# TRY IT
Find the lines of the records in which the word "bill" appears and report how many there are, as a number alone.

:::::

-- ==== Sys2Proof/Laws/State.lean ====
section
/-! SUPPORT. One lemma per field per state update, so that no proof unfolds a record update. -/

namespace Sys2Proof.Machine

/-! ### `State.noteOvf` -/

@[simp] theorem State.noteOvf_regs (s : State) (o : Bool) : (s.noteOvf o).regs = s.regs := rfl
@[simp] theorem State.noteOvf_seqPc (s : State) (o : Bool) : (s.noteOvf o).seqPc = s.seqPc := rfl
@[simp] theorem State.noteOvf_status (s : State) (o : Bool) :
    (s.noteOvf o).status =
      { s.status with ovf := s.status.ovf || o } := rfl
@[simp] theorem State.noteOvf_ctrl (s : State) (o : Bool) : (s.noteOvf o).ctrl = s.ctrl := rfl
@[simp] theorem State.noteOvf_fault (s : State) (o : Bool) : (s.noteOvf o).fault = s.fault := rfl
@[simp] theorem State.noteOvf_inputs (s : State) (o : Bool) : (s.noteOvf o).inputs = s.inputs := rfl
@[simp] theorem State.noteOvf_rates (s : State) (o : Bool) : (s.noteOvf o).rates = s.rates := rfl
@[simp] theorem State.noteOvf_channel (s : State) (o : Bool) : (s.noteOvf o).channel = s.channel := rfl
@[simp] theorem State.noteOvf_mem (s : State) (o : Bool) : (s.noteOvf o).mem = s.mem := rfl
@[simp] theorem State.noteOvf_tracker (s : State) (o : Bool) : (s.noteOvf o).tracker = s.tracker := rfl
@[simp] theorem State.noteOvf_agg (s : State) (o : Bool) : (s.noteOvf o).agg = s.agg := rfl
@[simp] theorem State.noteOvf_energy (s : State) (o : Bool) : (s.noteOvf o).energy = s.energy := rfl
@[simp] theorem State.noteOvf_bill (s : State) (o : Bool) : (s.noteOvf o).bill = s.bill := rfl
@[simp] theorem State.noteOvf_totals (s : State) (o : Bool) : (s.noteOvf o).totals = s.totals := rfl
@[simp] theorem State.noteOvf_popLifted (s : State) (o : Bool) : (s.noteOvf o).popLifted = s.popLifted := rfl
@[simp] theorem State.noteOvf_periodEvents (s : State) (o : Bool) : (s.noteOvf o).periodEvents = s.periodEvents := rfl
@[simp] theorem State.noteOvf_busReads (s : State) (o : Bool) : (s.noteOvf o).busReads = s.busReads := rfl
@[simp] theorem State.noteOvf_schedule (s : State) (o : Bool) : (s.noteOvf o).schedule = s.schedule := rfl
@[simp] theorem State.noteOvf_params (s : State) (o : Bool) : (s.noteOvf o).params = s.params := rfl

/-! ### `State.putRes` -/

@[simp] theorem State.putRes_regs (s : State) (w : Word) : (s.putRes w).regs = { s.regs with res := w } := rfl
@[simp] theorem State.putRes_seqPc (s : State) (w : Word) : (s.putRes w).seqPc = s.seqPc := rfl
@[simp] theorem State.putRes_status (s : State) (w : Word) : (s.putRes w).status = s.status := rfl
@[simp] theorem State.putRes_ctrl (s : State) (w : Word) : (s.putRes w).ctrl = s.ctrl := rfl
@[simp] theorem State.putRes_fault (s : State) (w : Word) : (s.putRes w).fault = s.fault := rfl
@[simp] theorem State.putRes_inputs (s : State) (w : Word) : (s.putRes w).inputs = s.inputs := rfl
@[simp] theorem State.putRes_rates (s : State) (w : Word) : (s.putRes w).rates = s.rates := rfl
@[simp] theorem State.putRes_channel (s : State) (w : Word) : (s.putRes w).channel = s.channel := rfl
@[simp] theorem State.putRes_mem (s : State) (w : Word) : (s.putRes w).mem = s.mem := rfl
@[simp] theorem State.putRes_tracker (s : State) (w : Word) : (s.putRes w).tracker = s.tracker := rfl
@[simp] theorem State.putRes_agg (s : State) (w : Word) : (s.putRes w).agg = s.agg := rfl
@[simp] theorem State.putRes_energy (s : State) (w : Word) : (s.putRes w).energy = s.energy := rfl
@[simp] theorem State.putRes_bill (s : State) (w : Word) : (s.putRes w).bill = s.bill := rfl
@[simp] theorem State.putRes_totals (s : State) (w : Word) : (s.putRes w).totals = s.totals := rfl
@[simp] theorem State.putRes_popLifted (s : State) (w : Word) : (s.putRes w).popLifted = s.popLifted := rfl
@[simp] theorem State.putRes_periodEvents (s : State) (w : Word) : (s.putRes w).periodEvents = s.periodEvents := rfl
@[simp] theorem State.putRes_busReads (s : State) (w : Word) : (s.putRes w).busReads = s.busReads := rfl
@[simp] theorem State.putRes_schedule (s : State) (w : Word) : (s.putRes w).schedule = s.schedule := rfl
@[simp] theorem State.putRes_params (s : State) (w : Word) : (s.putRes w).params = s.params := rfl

:::::

# RESULT
2